Anyway, a MAJOR issue I ran into is that Windows' "Restore Previous Versions" is only partially randomly working.

At first, the previous versions didn't show up at all, but after a bunch of fiddling around, recreating new periodic snapshot tasks, deleting and recreating my SMB shares, cleaning up old snapshots (short of deleting them all. I have about a year's worth of snapshots, taken hourly, 5 days a week), letting snapshots be created and then setting up the SMB share, I was able to get some to show.

But it's now completely random what shows in Windows. The snapshots are being taken correctly in the TrueNAS GUI, but the ones that make it to "Restore Previous Versions" are random. I've also tried downgrading to 11.3-U5, same issue. Both show the snapshots randomly, although each version showed different individual snapshots on the same day (Like 11.3-U5 showed 6AM, 10AM, 2PM, 12.0 showed 7AM, 8AM, 10AM, 1PM, all from the same snapshots taken in the GUI). I've attached an example of the difference between the FreeNAS GUI and "Restore Previous Versions."

I haven't tried downgrading to 9.10.2 again, but I'm sure that will work normally as it did for so long. I really miss the option on the new GUI to be able to select which snapshot tasks are used for "Restore Previous Versions." I'm sure there was a reason they removed it, but I really need help here.

We use this feature often! We have thousands of customer folders in our main data folders and many people accessing them so there's all kinds of stupid things that happen. People dragging folders into other folders accidently, deleting folders if they disabled the delete confirmation, ransomware encrypting the entire folder, people editing files that others currently are working on or haven't been assigned to them, the list goes on. Too many times to count on how the feature has saved us and very quickly, open older version, copy/paste, done.
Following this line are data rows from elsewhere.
/-- The hold of the requester of `t`, where its row grants a line (R224). -/
def State.addHold (s : State) (t : Txn) (g : Nat) : List (Nat × Nat) :=
  match t.q with
  | some a => if 2 ≤ g then t.holds.filter (fun h => h.1 != a) ++ [(a, s.holdUntil)] else t.holds
  | none => t.holds

/-- A pool write that fails is counted, and the first of a slice raises the pool-write source (R228). -/
def State.writeFailed (s : State) (sl : Nat) : State :=
  let s := s.inc fWM_ERR2_PWFAIL 0
  if s.wm.pwFailed.contains sl then s
  else State.pulse { s with wm := { s.wm with pwFailed := sl :: s.wm.pwFailed } } 0x1B2

/-- A pool write that has not gone out, of data that agent `a` wrote: failed (R228), or discarded since no link leads to the line's home,
and the line recorded as lost (R250), where it has not been already (`told`). -/
def State.writeLost (s : State) (l a : Nat) (told : Bool) : State :=
  if ¬ s.homeGone l then s.writeFailed (lineSlice l) else if told then s else s.lostLine l 1 a

/-- A pool write of the slice (R219, R228, R230, R250): whether it has gone out. -/
def State.writeOut (s : State) (l a : Nat) (told : Bool) (d : Nat × Bool) (be kept req : Nat) (dirty : Bool) : Bool × State :=
  let (ok, s) := s.issueWrite l d be kept req dirty
  (ok, if ok then s else s.writeLost l a told)

/-- A transaction in TH with nothing held and nothing owed is freed (R219); at a proxy one that was set aside returns. -/
def State.settleTxn (s : State) (l : Nat) : State :=
  match s.txn l with
  | none => s
  | some t =>
    if t.st = .th ∧ t.holds.isEmpty ∧ t.skip = 0 ∧ t.pws.isEmpty then
      match SMap.get none s.wm.parked l with
      | some u =>
        State.setTxn { s with wm := { s.wm with parked := SMap.set none s.wm.parked l none } } l
          (some { u with ln := t.ln, way := t.way })
      | none => s.setTxn l none
    else s

/-- The row of the transaction on `l` ends: entry written, TH entered (R219). -/
def State.endRow (s : State) (l : Nat) : State :=
  (((s.dropKept l).writeEntry l).modTxn l fun t => { t with st := .th, msg := none }).settleTxn l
I've searched and searched and haven't found a way to get this working back the way it used to/should be. Any help would be greatly appreciated as we're down for the weekend, and I have until Sunday night to decide if I'm going all the way back to 9.10.2 which I have config backups for, but there are iSCSI shares and other things that won't just come over 1 to 1.

Ohh wise gurus of Free/TrueNAS, please show me the way! Thank you. Stay well and stay safe.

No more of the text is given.